Work item. Below are the records; restate word for word the lines from the first through the one containing "simp <;> omega", and only those.

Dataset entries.
-- ==== Sys2Proof/Laws/Settle.lean ====
section
/-! SUPPORT. What the end of a step leaves: no entry in SETTLING that waits for nothing (R111). Each completion takes an
entry out of the running list, and each firing moves the standing cue up the cue list, so that the two together fall. -/

namespace Sys2Proof.Machine

/-- The cues that can still be fired in turn from a standing cue. -/
def cuesFrom (o : Option Nat) (l : List Cue) : Nat := match o with
  | none => 0
  | some n => (l.filter fun c => decide (n ≤ c.number)).length

/-- The entries and the cues that can still be fired. -/
def firings (s : State) : Nat := s.cues.running.length + cuesFrom s.cues.standing s.cues.list

theorem length_filter_lt {α : Type} {p q : α → Bool} {l : List α} (h : ∀ x, p x = true → q x = true)
    {x : α} (hx : x ∈ l) (hp : p x = false) (hq : q x = true) : (l.filter p).length < (l.filter q).length := by
  induction l with
  | nil => cases hx
  | cons a as ih =>
    have hle : (as.filter p).length ≤ (as.filter q).length := (List.monotone_filter_right as fun y hy => h y hy).length_le
    rcases List.mem_cons.mp hx with e | hm
    · subst e; simp only [List.filter_cons, hp, hq, if_true, List.length_cons]; simp only [Bool.false_eq_true, if_false]; omega
    · have := ih hm
      simp only [List.filter_cons]
      cases ha : p a
      · cases q a <;> simp <;> omega
      · rw [h a ha]; simp; omega

/-- A firing of the standing cue leaves fewer to fire. -/
theorem cuesFrom_after {n : Nat} {l : List Cue} (h : (cueIn n l).isSome) : cuesFrom (cueAfter n l) l < cuesFrom (some n) l := by
  obtain ⟨c, hc⟩ := Option.isSome_iff_exists.mp h
  have hm : c ∈ l := List.mem_of_find?_eq_some hc
  have hn : c.number = n := by simpa using List.find?_some hc
  cases ha : cueAfter n l with
  | none =>
    exact List.length_pos_of_mem (List.mem_filter.mpr ⟨hm, by simp [hn]⟩)
  | some m =>
    have hnm : n < m := by
      simp only [cueAfter, Option.map_eq_some_iff] at ha
      obtain ⟨d, hd, rfl⟩ := ha
      simpa using List.find?_some hd
    exact length_filter_lt (fun x hx => by simp at hx ⊢; omega) hm (by simp [hn, hnm]) (by simp [hn])

theorem cuesFrom_le (o : Option Nat) (l : List Cue) : cuesFrom o l ≤ l.length := by
  cases o with
  | none => exact Nat.zero_le _
  | some n => exact List.length_filter_le ..

theorem firings_plain (m : Nat) : Plain fun s => firings s ≤ m where
  ports := fun _ _ _ h => h
  level := fun s t f h => by cases t <;> exact h
  levels := fun _ _ _ _ h => h
  mute := fun _ _ _ _ h => h
  entries := fun s f _ h => by simpa [firings] using h
  fewerEntries := fun s q h => by
    have : (s.cues.running.filter q).length ≤ s.cues.running.length := List.length_filter_le ..
    simp only [firings, modCues_cues] at h ⊢; omega
  entered := fun s e n _ hn hc h => by
    have := cuesFrom_after hc
    simp only [firings, hn, modCues_cues, List.length_append, List.length_singleton] at h ⊢; omega
  narrow := fun _ _ _ h => h
  newFade := fun _ _ _ _ _ h => h
  endVoice := fun s v why h => by
    cases hs : sounding s.voices.tab[v]
    · rwa [endVoice_silent _ _ hs]
    · obtain ⟨-, -, -, ⟨f, hc, -⟩, -⟩ := endVoice_spec v why hs
      rw [firings, hc]; simpa [firings] using h
  becomeIdle := fun s v _ h => by unfold becomeIdle; dsimp only; split <;> exact h
  voice := fun _ _ _ _ h => h
  primed := fun _ _ _ h => h
  begins := fun s v clip info tag loop o token _ _ h => by
    obtain ⟨c, t, e, -⟩ := startVoice_eq v clip info tag loop o token s
    rw [e]; exact h
  stops := fun _ _ _ h => h
  card := fun _ _ _ h => h
  paging := fun _ _ _ _ h => h
  asks := fun _ _ h => h
  line := fun _ _ _ _ h => h

theorem firings_notifyClass (n : Notice) (s : State) : firings (notifyClass n s) = firings s := rfl

/-- A completion leaves fewer entries and cues to fire. -/
theorem firings_completeEntry {n : Nat} {s : State} (h : (entryOf n s).isSome) :
    firings (completeEntry fire n s) < firings s := by
  obtain ⟨e, he⟩ := Option.isSome_iff_exists.mp h
  have hd : firings (dropEntry n s) < firings s := by
    have hm : e ∈ s.cues.running := List.mem_of_find?_eq_some he
    have hn : e.cue = n := by simpa using List.find?_some he
    have := length_filter_lt (p := fun x : RunEntry => decide (x.cue ≠ n)) (q := fun _ => true) (fun _ _ => rfl) hm
      (by simp [hn]) rfl
    rw [List.filter_true] at this
    simp only [firings, dropEntry, modCues_cues] at this ⊢; omega
  unfold completeEntry
  rw [he]
  dsimp only
  split
  · refine lt_of_le_of_lt ?_ hd
    exact (firings_plain _).working.follow (firings_plain _).working.fire _ (le_of_eq (firings_notifyClass ..))
  · exact hd

theorem noneSettled_settleFuel (k : Nat) : ∀ s, firings s < k → NoneSettled (settleFuel k s) := by
  induction k with
  | zero => exact fun _ h => absurd h (Nat.not_lt_zero _)
  | succ k ih =>
    intro s h
    unfold settleFuel
    split
    · next hn =>
      intro e he hs
      have := List.find?_eq_none.mp hn e he
      simpa [hs] using this
    · next e he =>
      refine ih _ ?_
      have hm : (entryOf e.cue s).isSome := by
        rw [entryOf, List.find?_isSome]; exact ⟨e, List.mem_of_find?_eq_some he, by simp⟩
      have := firings_completeEntry hm
      omega

/-- The end of a step leaves no entry that should have completed. -/
theorem noneSettled_settle (s : State) : NoneSettled (settle s) :=
  noneSettled_settleFuel _ _ (by have := cuesFrom_le s.cues.standing s.cues.list; simp only [firings]; omega)

theorem noneSettled_finish (s : State) : NoneSettled (finish s) := by
  rw [finish, NoneSettled, readerTake_cues]; exact noneSettled_settle s

end Sys2Proof.Machine
end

Task solution.
-- ==== Sys2Proof/Laws/Settle.lean ====
section
/-! SUPPORT. What the end of a step leaves: no entry in SETTLING that waits for nothing (R111). Each completion takes an
entry out of the running list, and each firing moves the standing cue up the cue list, so that the two together fall. -/

namespace Sys2Proof.Machine

/-- The cues that can still be fired in turn from a standing cue. -/
def cuesFrom (o : Option Nat) (l : List Cue) : Nat := match o with
  | none => 0
  | some n => (l.filter fun c => decide (n ≤ c.number)).length

/-- The entries and the cues that can still be fired. -/
def firings (s : State) : Nat := s.cues.running.length + cuesFrom s.cues.standing s.cues.list

theorem length_filter_lt {α : Type} {p q : α → Bool} {l : List α} (h : ∀ x, p x = true → q x = true)
    {x : α} (hx : x ∈ l) (hp : p x = false) (hq : q x = true) : (l.filter p).length < (l.filter q).length := by
  induction l with
  | nil => cases hx
  | cons a as ih =>
    have hle : (as.filter p).length ≤ (as.filter q).length := (List.monotone_filter_right as fun y hy => h y hy).length_le
    rcases List.mem_cons.mp hx with e | hm
    · subst e; simp only [List.filter_cons, hp, hq, if_true, List.length_cons]; simp only [Bool.false_eq_true, if_false]; omega
    · have := ih hm
      simp only [List.filter_cons]
      cases ha : p a
      · cases q a <;> simp <;> omega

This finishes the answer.